Age Distribution of Prevalent Hypertension

With the understanding of variables that are highly correlated with prevalent hypertension, it was important to determine the target patients that have high blood pressures or taking blood pressure medication (prevalent hypertension). Analysis of the data shows, a high number of target patients in the 50-59 age group have prevalent hypertension (12.48%) out of the total percentage of target patients with hypertension (22.48%).

data4 = df[['age', 'prevalentHyp', 'Heart_ stroke']]
data4['prevalentHyp'] = data4['prevalentHyp'].replace({0: 'No', 1: 'yes'})

data4['age_interval'] = data4['age'].apply(age_interval)

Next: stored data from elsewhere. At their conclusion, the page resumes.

/-- The rest of a crew's hidden state: traps, queues, frames, barriers, thread-local memory (01 R24, R28; 07 R191,
R194; 09 R235; 10 R278; 14 R363, R371, R374, R376). -/
structure CrewAux where
  trap : TrapSt
  trapRec : DWord
  sel : DWord
  storeQ : List StoreEvent
  returning : List Returning
  frames : List (BitVec 256)
  arrived : BitVec 16
  hold : BitVec 16
  /-- the holds taken since the handler that runs was entered (07 R192) -/
  holdIn : BitVec 16
  startedNext : Bool
  tlsBase : DWord
  tlsLane : Nat
  rsEnt : Nat
  preempt : Option (BitVec 16)
  /-- the clk at which the pending request arrived (08 R222) -/
  preemptClk : Nat
  retryAt : Nat
  susp : Option Suspension
  exempt : Bool
  frame : Option Nat
  /-- the address of that save frame, and the region slot whose save area holds it (14 R365) -/
  frameAt : DWord
  frameSlot : Option Nat
  started : Started
  /-- the region slots of the frames on the stack that a SAVED crew's restore routine has yet to bring back (01 R438) -/
  heldSlots : List Nat
  /-- the addresses of stores that a peer's loss ended and no group has yet reported (12 R333) -/
  lostStores : List DWord
  /-- the same of copies' accesses, each with its queue and, of a fill, its tile -/
  lostCopies : List (Nat × Option Nat × DWord)
  replay : List CopyJob
  restored : Bool
  /-- the lines the crew's accesses have touched (12 R315), by cache key of the line -/
  touched : Sparse Bool
  deriving DecidableEq, Repr

/-! ## Blocks, launches -/

/-- A tile-table entry (07 Table 7.3). -/
structure TileEntry where
  offset : BitVec 22
  size : BitVec 16
  swz : BitVec 4
  state : TileSt
  pend : BitVec 16
  deriving DecidableEq, Repr

/-- One part of a block (01 R16, R29): its core, its bank window as 32-bit words by window offset / 4, its tile table,
its race-detection shadow (writer, epoch) by scratchpad word (14 R380). -/
structure Part where
  core : Nat
  bank : Sparse Word
  tiles : Sparse TileEntry
  shadow : Sparse (Option (Nat × Nat))
  deriving DecidableEq, Repr

/-- A placed block (01 R16, R17; 07 R191; 14 R381). -/
structure Block where
  launch : Nat
  bl : Nat
  spread : Nat
  cluster : Nat
  parts : Tbl Part
  gens : Sparse Nat
  epoch : Nat
  stalls : Sparse Nat
  tplace : DWord
  charged : Nat
  deriving DecidableEq, Repr

/-- A launch packet (13 Table 13.1). -/
structure Packet where
  entry : DWord
  args : DWord
  gridX : Word
  gridY : BitVec 16
  gridZ : BitVec 16
  crews : Byte
  regs8 : Byte
  spreadP : Byte
  spreadF : Byte
  bankKib : BitVec 16
  tiles : Byte
  lflags : Byte
  start : DWord
  region : DWord
  pred : Word
  handle : Word
  seed : DWord
  deriving DecidableEq, Repr

/-- An accepted launch that has not retired (13 R337-R342). -/
structure Launch where
  packet : Packet
  ctx : Nat
  subseq : Nat
  pred : Option Nat
  ready : Bool
  next : Nat
  passed : Option DWord
  blocking : Bool
  /-- the number of its blocks that have retired -/
  retiredBlocks : Nat
  /-- its fault domain has ended, and its retirement waits for the peers' acknowledgements (01 R39, 11 R305) -/
  ending : Bool
  /-- the stores of its ended crews that await those crews' loads from peers, with the core and whether the block spanned cores
  (01 R39, 11 R287) -/
  left : List (Nat × Bool × StoreEvent)
  deriving DecidableEq, Repr

/-! ## Cores and partitions -/

/-- A weight plane (08 Table 8.1). -/
structure Plane where
  bytes : Sparse Byte
  fmt : BitVec 3
  valid : Bool
  deriving DecidableEq, Repr

/-- A read of a tile that is under way (08 R207): the crew that reads, the tile's block and part, its entry at issue, the logical
offset at which the read begins, and the bytes it has met. -/
structure TileRead where
  crew : Nat
  block : Nat
  part : Nat
  entry : TileEntry
  lo : Nat
  bytes : List Byte
  deriving DecidableEq, Repr

/-- What an MMA multiplies and adds to (08 R212): the activations' format and transpose bit, the front plane, the accumulator's
elements and event flags before it, and its read of the activations. -/
structure StreamWork where
  fmt : MFmt
  tr : Bool
  plane : Plane
  before : List Word
  events : Byte
  read : TileRead
  deriving DecidableEq, Repr

/-- An MMA streaming on a partition (08 R205, R212): its crew, accumulator, the clk of its issue and what it works on. -/
structure Stream where
  crew : Nat
  acc : Bool
  start : Nat
  work : StreamWork
  deriving DecidableEq, Repr

/-- An ACCLD whose read of its tile is under way (08 R207, R216). -/
structure AccLoad where
  crew : Nat
  acc : Bool
  conv : AccConv
  start : Nat
  read : TileRead
  deriving DecidableEq, Repr

/-- An ACCST whose bank writes are not done (08 R216). -/
structure AccStore where
  crew : Nat
  acc : Bool
  block : Nat
  part : Nat
  tile : Nat
  start : Nat
  deriving DecidableEq, Repr

/-- The state of one partition (08 Table 8.1; 13 R343), with the crew whose group it last issued and the clk at which that
group's words end (02 R55). -/
structure Partition where
  recency : List Nat
  issuer : Option Nat
  issueEnd : Nat
  acc : Sparse Word
  events : Sparse Byte
  owners : Tbl Nat
  planeOwner : Option Nat
  front : Plane
  shadow : Plane
  streams : List Stream
  wld : Option (Nat × Nat)
  /-- the read of that WLD (08 R207) -/
  wldRead : Option TileRead
  accst : List AccStore
  accld : List AccLoad
  deriving DecidableEq, Repr

/-- An arrival in a rendezvous latch (08 R221): the crew, its gang register and its MMA's fields, with its group's
address, the address after it and its SCHED hint. -/
structure Arrival where
  crew : Nat
  gang : BitVec 48
  fmt : MFmt
  tr : Bool
  acc : Bool
  zero : Bool
  sb : BitVec 2
  tile : TReg
  addr : PC
  next : PC
  sched : SchedHint
  deriving DecidableEq, Repr

/-- A rendezvous latch of one leader (08 R221, R222): its arrivals, the clk at which its timer started, and the clk at which
every member stood in it. -/
structure Latch where
  arrivals : List Arrival
  start : Nat
  completed : Option Nat
  deriving DecidableEq, Repr

/-- One byte of a cache line: its value and whether it is dirty. -/
structure CByte where
  val : Byte
  dirty : Bool
  deriving DecidableEq, Repr

/-- A line of the write-combining buffer (12 R312): its address divided by 128, its bytes by physical address, the clk
of its first store, the number of its oldest, and the crews that stored to it, each with the address of a store. -/
structure WcLine where
  line : Nat
  tag : MemTag
  bytes : Sparse (Option Byte)
  start : Nat
  seq : Nat
  sources : List (Nat × DWord)
  deriving DecidableEq, Repr
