-- ==== Sys2Proof/Machine/Mem.lean ====
section
/-!
DEFINITION. Memory below the instructions: the physical map, encryption, the L2 and its views, the L1, the
write-combining buffer, the store queue, address translation, the control pages as MMIO, and the checks that every
lane of a memory instruction makes (07 R166-R169, 11, 12, 14 R358).
-/

namespace Sys2Proof.Machine

/-! ## Bytes -/

/-- The n bytes of a number, least significant first (00 R5). -/
def leBytes : Nat → Nat → List Byte
  | 0, _ => []
  | n + 1, v => BitVec.ofNat 8 v :: leBytes n (v / 256)

/-- The number that bytes stand for, least significant first. -/
def leVal : List Byte → Nat
  | [] => 0
  | b :: t => b.toNat + 256 * leVal t

/-! ## The physical map (12 R307) -/

/-- The ranges of Table 12.2. -/
inductive PRange where
  | lpddr | strip | mmio | hole
  deriving DecidableEq, Repr

/-- The range a physical address falls in. -/
def rangeOf (pa : Nat) : PRange :=
  if pa < 0x018000000000 then .lpddr
  else if 0xF00000000000 ≤ pa ∧ pa < 0xF00004000000 then .strip
  else if 0xFF0000000000 ≤ pa ∧ pa < 0xFF0004000000 then .mmio
  else .hole

/-- The view of an attribute: compressed for codes 4 and 5 (12 R308). -/
def MemTag.view (t : MemTag) : Bool := t.attr == 4 || t.attr == 5

/-- Whether two tags name the same line at one address: view, key id and home agree (12 R308). -/
def MemTag.same (a b : MemTag) : Bool := a.view == b.view && a.key == b.key && a.home == b.home

/-- The number under which a cache holds a byte: address, view, key id. -/
def cacheKey (view : Bool) (key : BitVec 8) (pa : Nat) : Nat := pa * 512 + (if view then 256 else 0) + key.toNat

/-- The cache key of a byte under a tag. -/
def MemTag.ckey (t : MemTag) (pa : Nat) : Nat := cacheKey t.view t.key pa

/-! ## The backing store and encryption (12 R319-R321) -/

/-- The bytes of a physical sector's key: 0 for plaintext, else 1 + the 512-bit key of the slot. -/
def State.keyMat (s : State) (key : BitVec 8) : Nat :=
  if key = 0 then 0 else 1 + leVal ((s.hostIf.keys.find key.toNat).getD [])

/-- The byte stored at a physical address, as plaintext under the key it was written with. -/
def State.physGet (s : State) (pa : Nat) : Byte := Sparse.get 0 s.mem.phys pa

/-- Store a byte at a physical address. -/
def State.physPut (s : State) (pa : Nat) (b : Byte) : State :=
  { s with mem := { s.mem with phys := Sparse.put 0 s.mem.phys pa b } }

/-- The bytes from an address on, as plaintext under the keys they were written with. -/
def State.physBytes (s : State) (pa n : Nat) : List Byte := (List.range n).map fun i => s.physGet (pa + i)

/-- The ciphertext of a sector's bytes under a key, or the bytes themselves in plaintext (12 R319). -/
def sectorEnc (mat sector : Nat) (bs : List Byte) : List Byte :=
  if mat = 0 then bs else xtsEnc (leBytes 64 (mat - 1)) sector bs

/-- The bytes that a sector's ciphertext decrypts to under a key (12 R319). -/
def sectorDec (mat sector : Nat) (bs : List Byte) : List Byte :=
  if mat = 0 then bs else xtsDec (leBytes 64 (mat - 1)) sector bs

/-- The form in which LPDDR6 holds a line (12 R315). -/
def State.formOf (s : State) (line : Nat) : LineForm := Sparse.get LineForm.plain s.mem.forms line

/-- The bytes of a sector filled under a key: those written, or the XTS decryption of what another key left (12 R320); of an
encoded line under another key, what the encoding makes of them. -/
def State.fillSector (s : State) (key : BitVec 8) (sector : Nat) : List Byte :=
  let w := Sparse.get 0 s.mem.keys sector
  let bs := s.physBytes (32 * sector) 32
  if w = s.keyMat key then bs
  else if s.formOf (sector / 4) = .plain then sectorDec (s.keyMat key) sector (sectorEnc w sector bs)
  else (List.range 32).map fun i => Config.foreign w (s.keyMat key) sector (s.physBytes (sector / 4 * 128) 128) i

/-- A byte of LPDDR6 filled under a key. -/
def State.backGet (s : State) (key : BitVec 8) (pa : Nat) : Byte :=
  if Sparse.get 0 s.mem.keys (pa / 32) = s.keyMat key then s.physGet pa else (s.fillSector key (pa / 32)).getD (pa % 32) 0

/-- Store a sector's bytes under a key. -/
def State.putSector (s : State) (key : BitVec 8) (sector : Nat) (vals : List Byte) : State :=
  let t := (List.range 32).foldl (fun t i => t.physPut (32 * sector + i) (vals.getD i 0)) s
  { t with mem := { t.mem with keys := Sparse.put 0 t.mem.keys sector (s.keyMat key) } }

fig, ax = plt.subplots(figsize=(18,10))
name = data4['age']


ax = sns.countplot(x='age_interval', hue='prevalentHyp', data=data4, palette='Paired')
plt.title("Age Distribution for Prevelent Hyp", fontsize = 28)



totals = []
for i in ax.patches:
    totals.append(i.get_height())
total = sum(totals)
for i in ax.patches:
    ax.text(i.get_x()+.05, i.get_height()-35,
            str(round((i.get_height()/total)*100, 2))+'%', fontsize=14,
                color='red')
  
plt.xticks(rotation=0, horizontalalignment = 'center', fontsize=18);
plt.yticks(fontsize=14);

plt.xlabel('Age Interval of Target Patients', fontsize=18, labelpad=10)
plt.ylabel('Count of Target Patients', fontsize=18, labelpad=10)
 
    
plt.show()

Conclusion

In conclusion, the analysis of some of the variables in the data set provided insights on the age group of target patients that could be at risk for heart disease based on lifestyle and vital measurement indicators.